This new script shows me why I could never figure out the attributes of 
the sky map image.  It turns out that it's cobbled together:

$ ./capture5.pl
tags
area
area
area
area
area
 ...
guess is Explain symbols in the map.
guess is View horizon at this observing site.
guess is Explain controls in the following panel.
guess is Date and Time
guess is Now
guess is Universal time:
guess is Julian day:
guess is Observing Site
 ...
$ cat capture5.pl
#!/usr/bin/perl -w
use strict;
use autodie;
use utf8;
use WWW::Mechanize;
use HTML::TokeParser;

my $url    = 'http://www.fourmilab.ch/yoursky/';
my $mech   = WWW::Mechanize->new;
my $result = $mech->get($url);
die "GET failedn" unless $result->is_success;

$mech->follow_link( text => 'Set for nearby city', n => 1 );
$mech->follow_link( text => 'San Francisco CA',    n => 1 );
my @links = $mech->links();
print "tags\n";
print $_->tag() . "\n" foreach @links;
my $filename = 'content1.txt';
$mech->save_content($filename);

for my $element (@links) {
     my $guess = $element->text();
     print "guess is " . $guess . "\n";
}

$

Alright, so far so good.  The next step is to change the time.  I'll try 
to make it 5:45 p.m. pacific daylight savings time, on the 21st of january.
, that makes it 22 because in GMT it's a day ahead then.
-- 
Cal


------------------------------

Date: Fri, 01 Feb 2013 22:08:39 -0700
From: Cal Dershowitz <cal@example.invalid>
Subject: Re: capturing, computing the ephemeris and passing it to gfortran
Message-Id: <QKKdnfaWfYvFApHMnZ2dnUVZ_iydnZ2d@supernews.com>

On 02/01/2013 08:17 AM, Ben Morrow wrote:
>
> Quoth Cal Dershowitz <cal@example.invalid>:

>> for my $element ( @{$links} ) {
>>
>>       my $res2 = $$element;
>
> I'm curious: what made you think this might work? What does $element
> contain at this point?

This was just my last desperate try on a given night where nothing was 
working.
>
> Does this help? (It may not.)
>
>      $links ==> SCALAR --> ARRAY
>                            elem 0 --> WWW::Mechanize::Link object
>               $element ==> elem 1 --> WWW::Mechanize::Link object
>
> ==> is a 'naming' or 'aliasing' relationship, --> is a 'referencing'
> relationship. So: $links names a scalar. That scalar holds a ref which
> points to an array. Each element of that array hold a ref which points
> to a WWW::Mechanize::Link object. $element is currently an alternative
> name for one of those elements.
>
> Ben
>

Gosh, Ben, are you saying that --> is the same as ->?
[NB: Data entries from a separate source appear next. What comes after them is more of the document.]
theorem kept_bulkReply {x0 : Query} {x1 : Nat} {x2 : Nat} {x3 : State} (h3 : Kept s0 x3) : Kept s0 (bulkReply x0 x1 x2 x3).st := by
  unfold bulkReply
  repeat' first
    | with_reducible assumption | intro _ | (simp only [kept_mk]; with_reducible apply keptC_upd)
    | with_reducible apply kept_ite_st | with_reducible apply kept_noteMissing | with_reducible apply kept_bump
    | with_reducible apply kept_replyAfter | with_reducible apply kept_ite | dsimp only | with_reducible exact Kept.refl _

theorem kept_dropQuery {x0 : Nat} {x1 : State} (h1 : Kept s0 x1) : Kept s0 (dropQuery x0 x1) := by
  unfold dropQuery
  repeat' first
    | with_reducible assumption | intro _
    | (simp only [kept_mk]; first | with_reducible apply keptC_upd | refine keptC_updHmk ?_ (by first | exact Nat.le_refl _ | exact Nat.le_add_right _ _ | omega) (by exact Nat.le_refl _) (by rfl))
    | with_reducible apply kept_freeContext | dsimp only | with_reducible exact Kept.refl _

theorem kept_finishQuery {x0 : Nat} {x1 : State} (h1 : Kept s0 x1) : Kept s0 (finishQuery x0 x1) := by
  unfold finishQuery
  repeat' first
    | with_reducible assumption | intro _ | (simp only [kept_mk]; with_reducible apply keptC_upd)
    | with_reducible apply kept_reply_wait | with_reducible apply kept_ite_st | with_reducible apply kept_endOp
    | with_reducible apply kept_dropQuery | with_reducible apply kept_endReply | with_reducible apply kept_queryReply
    | with_reducible apply kept_ite | split | dsimp only | with_reducible exact Kept.refl _

theorem kept_askShard {x0 : Nat} {x1 : Nat} {x2 : Index} {x3 : Bool} {x4 : List Nat} {x5 : Nat} {x6 : Nat} {x7 : Nat} {x8 : Nat} {x9 : Nat} {x10 : State} {x11 : Nat} (h10 : Kept s0 x10) : Kept s0 (askShard x0 x1 x2 x3 x4 x5 x6 x7 x8 x9 x10 x11) := by
  unfold askShard
  repeat' first
    | with_reducible assumption | with_reducible apply kept_swlAsk | dsimp only | with_reducible exact Kept.refl _

theorem kept_startQuery {x0 x1 : Nat} {x2 : Index} {x3 : Req} {x4 x5 : Bool} {x6 : List Nat} {x7 x8 x9 x10 : Nat} {x11 : State} (h11 : Kept s0 x11) : Kept s0 (startQuery x0 x1 x2 x3 x4 x5 x6 x7 x8 x9 x10 x11) := by
  unfold startQuery
  repeat' first
    | with_reducible assumption | intro _ | (simp only [kept_mk]; with_reducible apply keptC_upd)
    | with_reducible apply kept_runShard | with_reducible apply kept_bindContext | with_reducible apply kept_finishQuery
    | with_reducible apply kept_askShard | with_reducible apply kept_ite | with_reducible apply kept_foldl
    | with_reducible apply kept_foldl_snd | with_reducible refine kept_of_snd (by assumption) ?_ | split | dsimp only
    | with_reducible exact Kept.refl _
Anyways, I think forms are what's gonna work best for this radio button.

http://search.cpan.org/~gaas/HTML-Form-6.03/lib/HTML/Form.pm

I do have partial results:

$ ./capture6.pl
guess is POST http://www.fourmilab.ch/cgi-bin/Yoursky [request]
   <NONAME>=Update                (submit)
   date=0                         (radio)    [*0/Now|1/Universal 
time:|2/Julian day:]
   utc=2013-02-02 4:47:38         (text)
   jd=2456325.69975               (text)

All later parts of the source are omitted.